Sftpb–/– mice and human infants die of acute respiratory failure in the neonatal period (6, 29). Physiological and biochemical findings in mice and infants are consistent with surfactant deficiency. Decreased surfactant activity, lack of lamellar bodies and tubular myelin, abnormalities in surfactant composition, misprocessing of pro-SP-C, and lack of SP-C were observed in the lungs of Sftpb–/– mice (40) and infants bearing mutations in the Sftpb gene (3, 9). In the present study, neither SP-C nor phospholipid content and composition were perturbed by the loss of SP-B in the adult mice. The period of SP-B deficiency may not have been sufficient to perturb SP-C processing or phospholipid content. Residual pro-SP-B may maintain SP-C processing. Alternatively, compensatory pathways not active in the neonate may serve to maintain SP-C levels and phospholipid composition in adult mice following loss of SP-B. The loss of SP-B in the present conditional model results in surfactant dysfunction and respiratory failure despite maintenance of SP-C and surfactant lipid composition, demonstrating the critical role of SP-B in lung function in the adult. Normal levels of SP-C did not protect the lung from injury in this model.

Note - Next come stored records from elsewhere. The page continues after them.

-- ==== Sys2Proof/Laws/PerInstr.lean ====
section
/-! SUPPORT. The family `Selector`: the encoder writes a selector word of the operation's own row (R81), by constructor. -/

namespace Sys2Proof.Laws.Selector

/-- The selector word of a well-formed operation selects its row. -/
def Statement (i : Instr) : Prop := i.wellFormed = true → selectRow (encode i).sel = some i.kind

theorem aeCfg (cfg : Option AeCfgOperand) : Statement (.aeCfg cfg) := fun _ => by
  show selectRow 0x000#12 = some .aeCfg; decide
theorem aeDat (tuple : Option Tuple) : Statement (.aeDat tuple) := fun _ => by
  show selectRow 0x100#12 = some .aeDat; decide
theorem aePre (flag : BitVec 8) (tuple : Option Tuple) : Statement (.aePre flag tuple) := fun h => by
  have hf : flag ≠ 0#8 := by
    intro h0; subst h0; simp [Instr.wellFormed, Instr.flagNonzero] at h
  have all : ∀ n : Fin 256, BitVec.ofFin n ≠ 0#8 → selectRow (0x1#4 ++ (BitVec.ofFin n : BitVec 8)) = some .aePre := by
    decide +kernel
  exact all flag.toFin hf
theorem hpBit (b : Bool) : Statement (.hpBit b) := fun _ => by
  show selectRow (if b then 0x201#12 else 0x200#12) = some .hpBit; cases b <;> decide
theorem hpSoft (x : Option F32) : Statement (.hpSoft x) := fun _ => by
  show selectRow 0x300#12 = some .hpSoft; decide
theorem hpFmt (nbytes : Option (BitVec 32)) : Statement (.hpFmt nbytes) := fun _ => by
  show selectRow 0x400#12 = some .hpFmt; decide
theorem hpQnbits : Statement .hpQnbits := fun _ => by
  show selectRow 0x500#12 = some .hpQnbits; decide
theorem hpQnbytes : Statement .hpQnbytes := fun _ => by
  show selectRow 0x501#12 = some .hpQnbytes; decide
theorem hpCfg (cfg : Option HpCfgOperand) : Statement (.hpCfg cfg) := fun _ => by
  show selectRow 0x600#12 = some .hpCfg; decide

end Sys2Proof.Laws.Selector
end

SP-B deficiency causes pulmonary inflammation, supporting a model in which disruption of surface forces can induce the expression of proinflammatory signals. In the present study, L-selectin was rapidly induced following loss of SP-B. L-selectin is known to mediate pulmonary inflammation by enhancing the migration of leukocytes into the lung (5, 8). The increase in sL-selectin, but not CD-11b/CD-18, accompanied respiratory dysfunction associated with loss of SP-B. Ventilator- or stretch-induced lung injury causes enhancement of L-selectin level but did not perturb CD-18 (5). In the present study, CD-11b and CD-18 were unaltered after removal of the mice from doxycycline treatment. L-selectin is a member of the adhesion molecule family, expressed on the surface of most leukocytes. L-selectin receptors are cleaved to soluble forms (sL-selectin) in the lung following inflammation (8). The present study supports a role in which L-selectin may initiate neutrophil immigration during SP-B deficiency.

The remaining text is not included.